Later as we drove to our next destination there were men standing at the side of the street with both of their arms opened out sideways, stretched out as far as they could reach. We asked Karin what they were doing and she replied they were selling fish and showing us how big their fish were by stretching out their arms. Sure enough as we looked closer we saw plastic tubs or bath tubs with live fish in them. Cute! They told fish stories in Armenia just like the Canadian fishermen!

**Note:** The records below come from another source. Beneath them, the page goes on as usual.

-- ==== Sys2Proof/Certificates/Slice0/Obligations.lean ====
section
/-! DEFINITION. The statements about the model that the provers prove: one def for each, with the rule of spec/ that it formalises. -/

namespace Sys2Proof.Machine

/-! ### Integer arithmetic of the A-pipe -/

/-- R132, R133: the register forms, each with its value from x = g[a] and y = g[b] and the cycles after which dependents may issue. -/
def regForms (d a b : GReg) (x y : Word) : List (Instr × Word × Nat) :=
  let x' : BitVec 32 := x.setWidth 32
  let y' : BitVec 32 := y.setWidth 32
  let w (z : BitVec 32) : Word := z.signExtend 64
  let f (c : Bool) : Word := if c then 1 else 0
  [(.add .d d a b, x + y, 1), (.add .w d a b, w (x' + y'), 1),
   (.sub .d d a b, x - y, 1), (.sub .w d a b, w (x' - y'), 1),
   (.mul .d d a b, x * y, 3), (.mul .w d a b, w (x' * y'), 3),
   (.mulh .d d a b, ((x.signExtend 128 * y.signExtend 128) >>> 64).setWidth 64, 3),
   (.mulh .w d a b, w (((x'.signExtend 64 * y'.signExtend 64) >>> 32).setWidth 32), 3),
   (.and .d d a b, x &&& y, 1), (.and .w d a b, w (x' &&& y'), 1),
   (.or .d d a b, x ||| y, 1), (.or .w d a b, w (x' ||| y'), 1),
   (.xor .d d a b, x ^^^ y, 1), (.xor .w d a b, w (x' ^^^ y'), 1),
   (.shl .d d a b, x <<< (y.toNat % 64), 1), (.shl .w d a b, w (x' <<< (y.toNat % 32)), 1),
   (.shr .d d a b, x >>> (y.toNat % 64), 1), (.shr .w d a b, w (x' >>> (y.toNat % 32)), 1),
   (.sra .d d a b, x.sshiftRight (y.toNat % 64), 1), (.sra .w d a b, w (x'.sshiftRight (y.toNat % 32)), 1),
   (.min .d d a b, if x.sle y then x else y, 1), (.min .w d a b, w (if x'.sle y' then x' else y'), 1),
   (.max .d d a b, if x.sle y then y else x, 1), (.max .w d a b, w (if x'.sle y' then y' else x'), 1),
   (.cmp .eq d a b, f (x == y), 1), (.cmp .ne d a b, f (x != y), 1),
   (.cmp .lt d a b, f (x.slt y), 1), (.cmp .ge d a b, f (y.sle x), 1),
   (.cmp .ltu d a b, f (x.ult y), 1), (.cmp .geu d a b, f (y.ule x), 1)]

/-- R134: the immediate forms with their values; y is imm32 sign-extended, or under XIMM the 64-bit value whose low 32 bits are
imm32. -/
def immForms (d a : GReg) (i : BitVec 32) (x y : Word) : List (Instr × Word) :=
  let x' : BitVec 32 := x.setWidth 32
  let w (z : BitVec 32) : Word := z.signExtend 64
  let f (c : Bool) : Word := if c then 1 else 0
  [(.addi .d d a i, x + y), (.addi .w d a i, w (x' + i)),
   (.andi .d d a i, x &&& y), (.andi .w d a i, w (x' &&& i)),
   (.ori .d d a i, x ||| y), (.ori .w d a i, w (x' ||| i)),
   (.xori .d d a i, x ^^^ y), (.xori .w d a i, w (x' ^^^ i)),
   (.cmpi .eq d a i, f (x == y)), (.cmpi .ne d a i, f (x != y)),
   (.cmpi .lt d a i, f (x.slt y)), (.cmpi .ge d a i, f (y.sle x)),
   (.cmpi .ltu d a i, f (x.ult y)), (.cmpi .geu d a i, f (y.ule x))]

/-- R134: the shifts by an immediate. -/
def shiftForms (d a : GReg) (n : Fin 64) (x : Word) : List (Instr × Word) :=
  let x' : BitVec 32 := x.setWidth 32
  let w (z : BitVec 32) : Word := z.signExtend 64
  [(.shli .d d a n, x <<< n.val), (.shli .w d a n, w (x' <<< (n.val % 32))),
   (.shri .d d a n, x >>> n.val), (.shri .w d a n, w (x' >>> (n.val % 32))),
   (.srai .d d a n, x.sshiftRight n.val), (.srai .w d a n, w (x'.sshiftRight (n.val % 32)))]

/-- The word decodes to no instruction; where it would issue it takes ILLEGAL (R79). -/
def NoInstr (w : Nat) : Prop := ∃ e, decodeWord w = .error e

/-- The immediate of the current group: imm32 sign-extended, or the low 64 bits of the 82-bit number that XIMM's 50 bits and imm32
make (R73). -/
def immOf (s : State) (i : BitVec 32) : Word :=
  match s.core.fe.cur.ximm with
  | none => i.signExtend 64
  | some v => (v ++ i).setWidth 64

/-- R65, R133: a condition of two 64-bit values. -/
def condTrue (c : Cond) (x y : Word) : Bool :=
  match c with
  | .eq => x == y
  | .ne => x != y
  | .lt => x.slt y
  | .ge => y.sle x
  | .ltu => x.ult y
  | .geu => y.ule x

/-- The target of an AB offset from the branch word (R135). -/
def branchTo (s : State) (off : BitVec 36) : Word := s.core.fe.cur.next - 8 + 8 * off.signExtend 64

/-- The address operand of format AM (R77): the base register, the scaled index register, and disp28 sign-extended, or the 64-bit value
whose low 28 bits it is under XIMM (R73). -/
def opAddr (s : State) (m : MemOp) : Word :=
  s.g m.base + s.g m.idx * BitVec.ofNat 64 (2 ^ m.sc.val) +
    match s.core.fe.cur.ximm with
    | none => m.disp.signExtend 64
    | some v => (v ++ m.disp).setWidth 64

/-- R138: the value of a load from its little-endian bytes. -/
def loaded (sz : LdSize) (bs : List Byte) : Word :=
  let x : Word := BitVec.ofNat 64 (leNat bs)
  match sz with
  | .b => (x.setWidth 8).signExtend 64
  | .h => (x.setWidth 16).signExtend 64
  | .w => (x.setWidth 32).signExtend 64
  | .bu | .hu | .wu | .d => x

/-- The loads, each with its space and whether it acquires. -/
def loadForms (sz : LdSize) (acq : Bool) (d : GReg) (m : MemOp) : List (Instr × Space × Bool) :=
  [(.ldSp sz d m, .sp, false), (.ldAt sz acq d m, .at, acq), (.ldRa sz acq d m, .ra, acq), (.ldCl sz acq d m, .cl, acq),
   (.ldHs sz acq d m, .hs, acq), (.ldPr sz acq d m, .pr, acq)]

/-- The stores, each with its space and whether it is a memory-side write. -/
def storeForms (sz : StSize) (ms : Bool) (d : GReg) (m : MemOp) : List (Instr × Space × Bool) :=
  [(.stSp sz d m, .sp, false), (.stAt sz ms d m, .at, ms), (.stRa sz ms d m, .ra, ms), (.stCl sz ms d m, .cl, ms),
   (.stHs sz ms d m, .hs, ms), (.stPr sz ms d m, .pr, ms)]

/-- Byte i of a register. -/
def byteOf (x : Word) (i : Nat) : Byte := (x >>> (8 * i)).setWidth 8

/-- The AMOs but CAS, each with its operation. -/
def amoForms (spc : Space) (w acq : Bool) (d : GReg) (m : MemOp) : List (Instr × AmoOp) :=
  [(.amoAdd spc w acq d m, .add), (.amoAnd spc w acq d m, .and), (.amoOr spc w acq d m, .or), (.amoXor spc w acq d m, .xor),
   (.amoMin spc w acq d m, .min), (.amoMax spc w acq d m, .max), (.amoMinu spc w acq d m, .minu), (.amoMaxu spc w acq d m, .maxu),
   (.amoSwap spc w acq d m, .swap)]

/-- R142: the value that an AMO leaves at a location of s bytes that holds `old`, or none where CAS writes nothing. -/
def amoLeaves {n : Nat} (op : AmoOp) (old v new : BitVec n) : Option (BitVec n) :=
  match op with
  | .add => some (old + v)
  | .and => some (old &&& v)
  | .or => some (old ||| v)
  | .xor => some (old ^^^ v)
  | .min => some (if old.sle v then old else v)
  | .max => some (if old.sle v then v else old)
  | .minu => some (if old.ule v then old else v)
  | .maxu => some (if old.ule v then v else old)
  | .swap => some v
  | .cas => if old = v then some new else none

/-- A store is the only thing that an instruction does: what `Accessed` allows in its space, and no queue. -/
def StoreOnly (s : State) (spc : Space) (t : State) : Prop := s.Accessed spc t ∧ t.core.qs = s.core.qs ∧ t.core.lsu.acc = s.core.lsu.acc ∧ t.core.fe.adone = true

/-- The data of access ix has come back to g[d] (R138, R140, R142): it leaves the list, a reader waits for its ready time, and in Strict mode
an arrival after that time counts once in TIMING.LATE. Nothing else changes. -/
structure Returned (s : State) (ix : Nat) (a : Acc) (d : GReg) (x : Word) (t : State) : Prop where
  value : t.g d = if d = 0 then 0 else x
  other : s.SameG t [d]
  ready : d ≠ 0 → t.core.regs.gReady[d] = a.ready.getD 0
  late : t.core.sys = { s.core.sys with timingLate :=
    if (∃ r, a.ready = some r ∧ r < s.core.fe.cycle) ∧ s.core.sys.timingLate ≠ BitVec.allOnes 64 then s.core.sys.timingLate + 1
    else s.core.sys.timingLate }
  x : s.SameX t
  lsu : t.core.lsu = { s.core.lsu with acc := s.core.lsu.acc.eraseIdx ix }
  qs : t.core.qs = s.core.qs
  eng : t.core.eng = s.core.eng
  bytes : s.SameBytes t
  rest : s.SameRest t

/-- No line of a cache holds one of these bytes. -/
def NoLine (ks : List Nat) (l : Lsu) : Prop := ∀ x ∈ l.attic, ∀ k ∈ ks, ¬ (x.2.1 ≤ k ∧ k < x.2.1 + 256)

/-- A memory-side write has landed (R97, R106): write ix has left the list, no cache of the package holds a line of its bytes, no other byte of
memory has changed, and no register or queue. -/
structure Landed (s : State) (ix : Nat) (ks : List Nat) (t : State) : Prop where
  ms : t.core.lsu.ms = s.core.lsu.ms.eraseIdx ix
  heldSt : t.core.lsu.heldSt = s.core.lsu.heldSt
  porch : t.core.lsu.porch = s.core.lsu.porch
  other : ∀ k, k ∉ ks → t.mem.read k = s.mem.read k
  regs : t.core.regs = s.core.regs
  sys : t.core.sys = s.core.sys
  qs : t.core.qs = s.core.qs
  eng : t.core.eng = s.core.eng
  mems : t.core.mems = s.core.mems
  pkg : t.pkg = s.pkg
  others : t.others.length = s.others.length

/-- Bytes that have passed their checks are stored (R93, R97, R139): in the scratchpad these bytes and no others are written; with .MS they are
a memory-side write in flight; in the Porch what comes later in the unit reads them back, and every other byte of it as before. -/
def StoredTo (s : State) (spc : Space) (a : Nat) (ks : List Nat) (bs : List Byte) (ms : Bool) (seq : Nat) (t : State) : Prop :=
  (spc = .sp → (∀ x, t.core.mems.sp.read x = if a ≤ x ∧ x < a + bs.length then bs.getD (x - a) 0 else s.core.mems.sp.read x) ∧
    t.core.lsu.ms = s.core.lsu.ms ∧ t.core.lsu.porch = s.core.lsu.porch) ∧
  (spc ≠ .sp → ms = true → (∀ x, t.core.mems.sp.read x = s.core.mems.sp.read x) ∧
    t.core.lsu.ms = insertMs ⟨.put bs, ks, s.pathOf spc a, seq⟩ s.core.lsu.ms ∧ t.core.lsu.porch = s.core.lsu.porch) ∧
  (spc ≠ .sp → ms = false → (∀ x, t.core.mems.sp.read x = s.core.mems.sp.read x) ∧ t.core.lsu.ms = s.core.lsu.ms ∧
    (s.core.fe.byPhys = false → s.InWindow spc a bs.length → (∀ e ∈ s.core.lsu.porch, ∀ c ∈ e.cells, c.2.seq ≤ seq) →
      ∀ n, seq < n → (∀ i < bs.length, ∀ k, t.porchByte spc (a + i) k n = some (bs.getD i 0)) ∧
      (∀ x y k, (∀ i < bs.length, s.porchLoc x y ≠ s.porchLoc spc (a + i)) → t.porchByte x y k n = s.porchByte x y k n)))

/-- The rest of a step that moves items of the queues: no register, no status, no engine, nothing of the package but, of a write that goes to
another device, the flit of its request (R358). -/
structure QueueOnly (s : State) (sends : Prop) (t : State) : Prop where
  regs : t.core.regs = s.core.regs
  sys : t.core.sys = s.core.sys
  eng : t.core.eng = s.core.eng
  mem : ∀ a, t.mem.read a = s.mem.read a
  held : t.core.lsu.heldSt = s.core.lsu.heldSt
  acc : t.core.lsu.acc = s.core.lsu.acc
  others : t.others = s.others
  pkg : t.pkg = { s.pkg with links := t.pkg.links }
  unsent : ¬ sends → t.pkg = s.pkg

/-- R147: the shape in two registers; `none` where a RSVD bit is set. -/
def shapeIn (x y : Word) : Shape :=
  let s21 (z : BitVec 21) : Int := z.toInt
  ⟨if x.extractLsb' 48 3 = 0 then 512 else 64 * (x.extractLsb' 48 3).toNat, (x.extractLsb' 0 16).toNat, (x.extractLsb' 16 16).toNat,
    (x.extractLsb' 32 16).toNat, s21 (y.extractLsb' 0 21), s21 (y.extractLsb' 21 21), s21 (y.extractLsb' 42 21)⟩

/-- R147: item k of a stream starts at start + 4·(i0·S0 + i1·S1 + i2·S2), where k = i0 + (C0+1)·(i1 + (C1+1)·i2). -/
def itemStart (start : Word) (h : Shape) (k : Nat) : Int :=
  start.toNat + 4 * ((k % (h.c0 + 1) : Nat) * h.s0 + (k / (h.c0 + 1) % (h.c1 + 1) : Nat) * h.s1 + (k / (h.c0 + 1) / (h.c1 + 1) : Nat) * h.s2)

Next we entered a long tunnel, the terrain before we entered the tunnel was
no trees with grassy hills and when we exited the tunnel it was all forest. It looked very much like the Okanagan with their pine trees.
We then drove through another village of Old Believers in Armenia. This village was very similar to the Georgian Old Believer’s village. Interesting they all spoke Russian and looked very peasantry. Blonde, blue eyed with clean clothes. Dirt streets, chickens running free and Russian looking homes with blue shutters and wooden decorations above the doors and windows. Lots of flowers in their yards as well as straw stacks for their animals. We gave away pencils, toys, stickers and hats to the children.
Next we stopped at an Armenian fire hall to give away some Canadian hats.
They had one fairly new truck whereas the other two were old and antiquated. They had two fire halls for a hundred thousand people! White Rock has one firehall for 18,000 people!
The hotel we stayed at was fantastic, located right beside a fast flowing river. This hotel surprised us because it was right in the middle of a forest with nothing around it. We had to drive across a bridge crossing the river to get to it. The hotel was built by a wealthy Armenian carpet manufacturer and surprisingly it was busy with groups of bus tours!
We had dinner at the hotel and a great night’s sleep listening to the river!